NYC Shooting Incidents Analysis

Github Repository: https://github.com/juanito040102/NYC_Shooting_Incidents

Github Pages (Website) (Contains the Visuals): https://juanito040102.github.io/

NYC_Shooting_Incidents/

Project Topic

This project investigates the spatial and temporal relationships between shooting incidents in

New York City, The core objective is not to claim any conclusion on the cause or nature of these

incidents, but to visualize and analyze patterns that may reveal longstanding systemic

inequalities across NYC boroughs. The final deliverable will be a series of interactive plotly

visuals accompanied by a narrative that tell a data-driven story about the urban landscape of

violence and poverty. This project is to be expressed digitally, not in print, and in an interactive

way, not static. Ideally, this project could live in a repository in Github and later be developed

into a static website in which the visualizations maintain their ability to be interactive.

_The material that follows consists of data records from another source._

/-- The session with a change, or gone. -/
def State.modSession (s : State) (path : SpdmPath) (id : Nat) (f : Session → Option Session) : State :=
  s.modMgt fun m => { m with sessions := m.sessions.filterMap fun x => if x.path = path && x.id = id then f x else some x }

/-- A request inside a session whose FINISH has completed. -/
def State.inSession (s : State) (path : SpdmPath) (id : Nat) (k : Session → State → State) : State :=
  s.spdm path fun s =>
    match s.session path id with
    | some x => if x.ready then k x s else s.spdmSay path id 2 []
    | none => s.spdmSay path id 2 []

/-- GET_VERSION: 1.2 and 1.3. -/
def getVersion (path : SpdmPath) (s : State) : State := s.spdm path fun s => s.spdmSay path 0 0 [0x12, 0x13]

/-- GET_CAPABILITIES: sessions; mutual authentication on MCTP. -/
def getCapabilities (path : SpdmPath) (s : State) : State :=
  s.spdm path fun s => s.spdmSay path 0 0 (match path with | .doe _ => [4, 0] | _ => [8, 1])

/-- NEGOTIATE_ALGORITHMS: of what is asked, bit 0 ECDSA P-384, 1 SHA-384, 2 secp384r1, 3 AES-256-GCM. -/
def negotiate (path : SpdmPath) (asked : Nat) (s : State) : State :=
  s.spdm path fun s => s.spdmSay path 0 0 (leBytes 1 (asked % 16))

/-- GET_DIGESTS: slot 0. -/
def getDigests (path : SpdmPath) (s : State) : State := s.spdm path fun s => s.spdmSay path 0 0 (sha384 Config.certChain)

/-- GET_CERTIFICATE: slot 0 only. -/
def getCertificate (path : SpdmPath) (slot offset len : Nat) (s : State) : State :=
  s.spdm path fun s =>
    if slot = 0 then s.spdmSay path 0 0 ((Config.certChain.drop offset).take len) else s.spdmSay path 0 2 []

/-- CHALLENGE: an answer signed by the alias key. -/
def challenge (path : SpdmPath) (slot : Nat) (nonce : List Byte) (s : State) : State :=
  s.spdm path fun s =>
    if slot = 0 then
      let body := sha384 Config.certChain ++ nonce
      s.spdmSay path 0 0 (body ++ Config.aliasSign body)
    else s.spdmSay path 0 2 []

/-- GET_MEASUREMENTS: index n + 1 is slot n, 0xFF every slot, 0 their number; with a nonce the answer is signed. -/
def getMeasurements (path : SpdmPath) (session : Option Nat) (index : Nat) (nonce : List Byte) (s : State) : State :=
  s.spdm path fun s =>
    let ok := match session with | some id => (match s.session path id with | some x => x.ready | none => false) | none => true
    let body :=
      if index = 0 then some (leBytes 1 16)
      else if index = 0xFF then some ((List.range 16).flatMap fun n => s.meas n)
      else if index ≤ 16 then some (s.meas (index - 1))
      else none
    match ok, body with
    | true, some b => s.spdmSay path (session.getD 0) 0 (if nonce.isEmpty then b else b ++ Config.aliasSign (b ++ nonce))
    | _, _ => s.spdmSay path (session.getD 0) 2 []

/-- Every credential slot is empty. -/
def Mgt.empty (m : Mgt) : Bool := m.creds.isEmpty

/-- Sessions that a path may hold: 4 on each port, 8 on MCTP in all. -/
def State.sessionRoom (s : State) (path : SpdmPath) : Bool :=
  match path with
  | .doe p => decide ((s.mgt.sessions.countP fun x => x.path = .doe p) < 4)
  | _ => decide ((s.mgt.sessions.countP fun x => x.path = .mctpI3c || x.path = .mctpNet) < 8)

/-- KEY_EXCHANGE: a session begins. On MCTP the requester must authenticate, but over I3C while no credential is set (R465). -/
def keyExchange (path : SpdmPath) (slot : Nat) (withAuth : Bool) (exchange : List Byte) (s : State) : State :=
  s.spdm path fun s =>
    let mctp := match path with | .doe _ => false | _ => true
    let auth := mctp && !s.mgt.empty
    if slot ≠ 0 || !s.sessionRoom path || (auth && !withAuth) || (s.mgt.empty && path = .mctpNet) then s.spdmSay path 0 2 []
    else
      let id := s.mgt.nextSession
      let x : Session := { path := path, id := id, ready := false, auth := auth, slot := none, roles := 0, updates := 0 }
      (s.modMgt fun m => { m with sessions := m.sessions ++ [x], nextSession := id + 1 }).spdmSay path id 0 (Config.aliasSign exchange)

/-- The credential slot whose hash is that of a public key. -/
def Mgt.slotOf (m : Mgt) (key : List Byte) : Option (Nat × Nat) :=
  (m.creds.find? fun (_, h, _) => h = sha384 key).map fun (i, _, r) => (i, r)

/-- FINISH: the session is secured; a requester that matches no credential slot is refused (R465). -/
def finish (path : SpdmPath) (id : Nat) (key : Option (List Byte)) (s : State) : State :=
  s.spdm path fun s =>
    match s.session path id with
    | none => s.spdmSay path id 2 []
    | some x =>
      if x.ready then s.spdmSay path id 2 []
      else if x.auth then
        match key.bind s.mgt.slotOf with
        | some (i, r) => (s.modSession path id fun y => some { y with ready := true, slot := some i, roles := r }).spdmSay path id 0 []
        | none => (s.modSession path id fun _ => none).spdmSay path id 2 []
      else
        let roles := match path with | .doe _ => 0 | _ => 16
        (s.modSession path id fun y => some { y with ready := true, roles := roles }).spdmSay path id 0 []

/-- HEARTBEAT. -/
def heartbeat (path : SpdmPath) (id : Nat) (s : State) : State := s.inSession path id fun _ s => s.spdmSay path id 0 []

/-- KEY_UPDATE. -/
def keyUpdate (path : SpdmPath) (id : Nat) (s : State) : State :=
  s.inSession path id fun _ s => (s.modSession path id fun y => some { y with updates := y.updates + 1 }).spdmSay path id 0 []

/-- END_SESSION. -/
def endSession (path : SpdmPath) (id : Nat) (s : State) : State :=
  s.inSession path id fun _ s => (s.modSession path id fun _ => none).spdmSay path id 0 []
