/-- No engine command under way reads the ranges of device memory: a change of them leaves no destination undefined (R253). -/
def Quiet (s : State) (l : List (Nat × Nat)) : Prop :=
  ∀ x ∈ s.queues, ∀ c ∈ x.2.cmds, c.begun = true → isEngine (hOpcode c.bytes) = true →
    rangesMeet (localRanges (s.unitsWork x.2.ctx c.bytes fun _ => true).1) l = false

/-! ### Registers and the rows that write them (12 to 16) -/

/-- The rows that are one register's write: the path, the register and the value. -/
def writeRow : Instr → Option (Path × Reg × Word)
  | .faultRespRetry p v => some (p, .xltFaultResp, v)
  | .faultRespFail p v => some (p, .xltFaultResp, v)
  | .xltProbe p v => some (p, .xltProbeSel, v)
  | .fringProgram p v => some (p, .xltFring, v)
  | .placeCommit p v => some (p, .objPlaceSel, v)
  | .placeClear p v => some (p, .objPlaceSel, v)
  | .journalStatusClear p v => some (p, .cmdJournalStatus, v)
  | .objQuerySelect p v => some (p, .objQuerySel, v)
  | .xltPartCommit p v => some (p, .xltPartSel, v)
  | .xltStatusClear p v => some (p, .xltStatus, v)
  | .staleGenClear p v => some (p, .fltStaleGen, v)
  | .ceCountClear p v => some (p, .ceCount, v)
  | .planEpochClear p v => some (p, .planEpoch, v)
  | .regErrClear p v => some (p, .fltRegErr, v)
  | .dipClear p v => some (p, .rstDip, v)
  | .cohCountClear p v => some (p, .cohCount, v)
  | .cohCount1Clear p v => some (p, .cohCount1, v)
  | .fabCountClear p v => some (p, .fabCount, v)
  | .irqAck p v => some (p, .irqAck, v)
  | .irqIdle p v => some (p, .irqAck, v)
  | .irqDisableWrite p v => some (p, .irqGlobal, v)
  | .irqRouteCommit p v => some (p, .irqRouteSel, v)
  | .standbyRequest p v => some (p, .irqWakeCtl, v)
  | .fltAck p v => some (p, .fltAck, v)
  | .detach p v => some (p, .rstTwinCtl, v)
  | .detachWithdraw p v => some (p, .rstTwinCtl, v)
  | .twinReturn p v => some (p, .rstTwinCtl, v)
  | .clearOos none p v => some (p, .rstTwinCtl, v)
  | .cdReset p v => some (p, .rstCdCtl, v)
  | .cdReturn p v => some (p, .rstCdCtl, v)
  | .clockSourceWrite p v => some (p, .clkSrc, v)
  | .clockGateWrite p v => some (p, .clkGate, v)
  | .fcntGo p v => some (p, .clkFcntCtl, v)
  | .bistGo p v => some (p, .clkBistCtl, v)
  | .grantCommit p v => some (p, .fabGrantSel, v)
  | .grantClear p v => some (p, .fabGrantSel, v)
  | .proxyBind p v => some (p, .fabProxySel, v)
  | .proxyUnbind p v => some (p, .fabProxySel, v)
  | .groupCommit p v => some (p, .fabGroupSel, v)
  | .groupClear p v => some (p, .fabGroupSel, v)
  | .routeCommit p v => some (p, .fabRouteSel, v)
  | .repin p v => some (p, .fabRouteSel, v)
  | .globalSnapshot p v => some (p, .fabGlobal, v)
  | .globalReset p v => some (p, .fabGlobal, v)
  | .cohDomainCommit p v => some (p, .cohDomainSel, v)
  | .cohPartCommit p v => some (p, .cohPartSel, v)
  | .cohDirProbe p v => some (p, .cohDirProbe, v)
  | _ => none

/-- Nothing waits ahead of what arrives by the path: a BAR takes accesses in the order of arrival (R96, R299). -/
def State.atOnce (s : State) : Path → Bool
  | .bar p _ _ => !(s.writeWaits p || !(s.port p).behind.isEmpty)
  | _ => true

/-- An access arrives: its function is there, and its TDI does not turn it away (R90, R101, R460). -/
def Reaches (s : State) (p : Path) : Prop := s.atOnce p = true ∧ s.deaf p = false ∧ s.tdiViolates p = false

/-- A write arrives at a register that the path's BAR0 holds and may write, with a legal value (R13, R14, R17). -/
def Writes (s : State) (p : Path) (r : Reg) (v : Word) : Prop :=
  Reaches s p ∧ regAt (Path.func p) r.offset = some r ∧ (r.mgmtOnly = false ∨ Path.fn p = none) ∧ r.reserved v.toNat = false ∧
    Reg.illegal (Path.func p) v.toNat r = false

/-! ### Packets of the fabric (R366, R367, R369, R373) -/

/-- The rows that are one packet's arrival: its header and its kind. -/
def packetRow (c : Instr) : Option (FabHdr × Nat) :=
  match fabParts c, cohParts c with
  | some (h, k, _), _ => some (h, k)
  | none, some (some h, op, _) => some (h, cohKind op)
  | none, _ =>
    match c with
    | .write h _ _ => some (h, K.write)
    | .read h _ => some (h, K.read)
    | .ack h _ _ => some (h, K.ack)
    | .pfack h _ _ => some (h, K.pfack)
    | .collData h _ _ _ _ _ _ => some (h, K.collData)
    | .collCtl h _ _ _ _ => some (h, K.collCtl)
    | _ => none

/-- A kind is delivered exactly DELAY after SENT (R369; the transport's own kinds act on arrival, log entry 21). -/
def fixedKind (kind : Nat) : Bool := (kindClass kind = 0 || kindClass kind = 2) && kind ≠ K.ack && kind ≠ K.pfack

/-- A packet is well addressed: the class and channel of its kind, toward this device. -/
def Addressed (s : State) (h : FabHdr) (kind : Nat) : Prop :=
  h.tc.val = kindClass kind ∧ h.vc.val = kindVc kind ∧ h.dst = s.fab.device

/-- A packet passes the checks of R373: its path generation, its reset-domain generation and its place in order. -/
def InOrder (s : State) (h : FabHdr) (kind : Nat) : Prop :=
  Addressed s h kind ∧ h.pgen = (s.rx h.src).gen ∧ h.dgen = s.gen 52 ∧ h.pseq = (s.rx h.src).expect.getD h.tc.val 0

/-- The state in which a packet in order has been counted. -/
def State.countedPkt (s : State) (h : FabHdr) : State :=
  s.setRx h.src { s.rx h.src with expect := bumpAt (s.rx h.src).expect h.tc.val fun n => (n + 1) % 65536 }

/-- A packet is delivered as it arrives, and v is the state in which it acts: counted, and in LATE where it came after its
time (R369, R373). -/
def Delivered (s : State) (h : FabHdr) (kind : Nat) (v : State) : Prop :=
  InOrder s h kind ∧ (fixedKind kind = true → (s.route h.src).delay ≤ h.age) ∧
    v = if fixedKind kind = true ∧ (s.route h.src).delay < h.age then
      ((s.countedPkt h).modFab fun x => { x with late := satAdd 4095 x.late 1 }).chip 3 h.src
    else s.countedPkt h

/-- A coherence message acts in a state: on the die in the one it comes to, through the fabric in the one of its delivery. -/
def Comes (s : State) (via : Option FabHdr) (kind : Nat) (v : State) : Prop :=
  match via with
  | none => v = s
  | some h => Delivered s h kind v

/-- What follows a coherence message's effect: the acknowledgement of its packet (R373). -/
def State.acked (s : State) (via : Option FabHdr) : State := match via with | none => s | some h => s.sendAck h

/-! ### Management requests (R464, R465) -/

/-- The rows that are management requests: the request, its operation code, the role it needs, and for one that R464 marks † what is
extended into slot 7. -/
def mgtRow : Instr → Option (MgtReq × Nat × Nat × Option (List Nat))
  | .regRead r _ _ => some (r, 0x0001, roleObserve, none)
  | .regWrite r _ _ _ => some (r, 0x0002, roleOperate, none)
  | .logRead r _ _ => some (r, 0x0003, roleObserve, none)
  | .sensorRead r => some (r, 0x0004, roleObserve, none)
  | .flashErase r _ _ => some (r, 0x0010, roleUpdate, none)
  | .flashWrite r _ _ => some (r, 0x0011, roleUpdate, none)
  | .flashRead r _ _ => some (r, 0x0012, roleObserve, none)
  | .fwLoad r t => some (r, 0x0013, roleUpdate, some [t.num])
  | .fwRestore r t => some (r, 0x0014, roleUpdate, some [t.num])
  | .debugRead r _ _ => some (r, 0x0020, roleDebug, none)
  | .debugWrite r a d => some (r, 0x0021, roleDebug, some (a :: d.map (·.toNat)))
  | .ccHalt r t n .halt => some (r, 0x0022, roleDebug, some [t.num, n.val, 0])
  | .ccHalt r t n .step => some (r, 0x0022, roleDebug, some [t.num, n.val, 1])
  | .ccHalt r t n .resume => some (r, 0x0022, roleDebug, some [t.num, n.val, 2])
  | .credSet r n h roles => some (r, 0x0030, roleAdmin, some (n.val :: roles :: h.map (·.toNat)))
  | .credLock r => some (r, 0x0031, roleAdmin, some [])
  | .svnRaise r n => some (r, 0x0032, roleAdmin, some [n])
  | .measExtend r _ _ => some (r, 0x0033, roleOperate, none)
  | .clearOos (some r) _ v => some (r, 0x0034, roleOperate, some [v.toNat])
  | _ => none

/-- A request arrives in a secured session of MCTP, on a path that is up (R455, R463). -/
def Carried (s : State) (r : MgtReq) (x : Session) : Prop :=
  (r.path = .mctpI3c ∨ r.path = .mctpNet) ∧ s.spdmUp r.path = true ∧ s.session r.path r.session = some x ∧ x.ready = true

/-- The context in a slot is of function `f` and of a PASID that an invalidation names, and a page lies in its range (R212). -/
def State.usesPage (s : State) (f : Nat) (pasid : Option Nat) (addr n slot : Nat) (page : Option Nat) : Bool :=
  (s.ctx slot).func = f && (match pasid with | some x => decide ((s.ctx slot).pasid = x) | none => true) &&
    page.any fun x => inRange x 0 addr n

Dataset: NYPD Shooting Incidents

This dataset is obtained through NYC Open Data, and there are two complimentary pieces of

information; the Historic dataset that compiles the shooting incidents from 2006 until the end of

2024, and the active dataset that gathers the shooting incidents of this current year, 2025, up until

the day of accessing the data.

https://data.cityofnewyork.us/Public-Safety/NYPD-Shooting-Incident-Data-Historic-/833y-fsy8/about_data

https://data.cityofnewyork.us/Public-Safety/NYPD-Shooting-Incident-Data-Year-To-Date-/5ucz-vwe8/about_data

The Historic dataset and the YTD Dataset both have the same columns, but different amounts of

rows. The historic dataset has 29,744 incidents over the course of several years and the YTD

dataset has 769 incidents over the course of almost a year. This means that on average, the

historic dataset expects around 1.6 K records every year. When the datasets are combined, there

are 30,513 incidents over the course of 18 years and 9 months.

They both share the same 21 columns; Incident_Key, Date_Occurrence, Time_Occurrence,

Borough, Location_Occurrence, Precinct, Jurisdiction_Code, Location_Classification,

Location_Description, Murder_Flag, Perp_Age_Group, Perp_Sex, Perp_Race,

Victim_Age_Group, Victim_Sex, Victim_Race, X_Coordinate, Y_Coordinate, Latitude,

Longitude and Georeference_column.

These columns can be grouped into 3 categories; about the incident, about the people involved,

and the geography or location of the incident.

Introduction to Visualizations

This analysis is regarding public shootings in New York City from 2006 and 2025. As a foreigner

who now lives here, the culture and opinions surrounding the second amendment or the right that

Americans have to bare arms shocked me. There is freedom of action but not of consequence.Society in here sometimes seems to assume that because they require the right to bare arms then

some other individual will pass away over a firearm. The fact that this dataset has more than 30K

records is astonishing, and of course there is a lot to be said and done about this subject, and this

analysis could contribute more significantly to the current discourse, however my interest lies in

the seasonality of these incidents. Why is there a constant number of these events occurring? And

when do they occur more often? Because of this train of thought the analysis goes through

visuals regarding hours, days, months, years, and even all at the same time. Some patterns are

visible to anyone, even if there is no python knowledge behind.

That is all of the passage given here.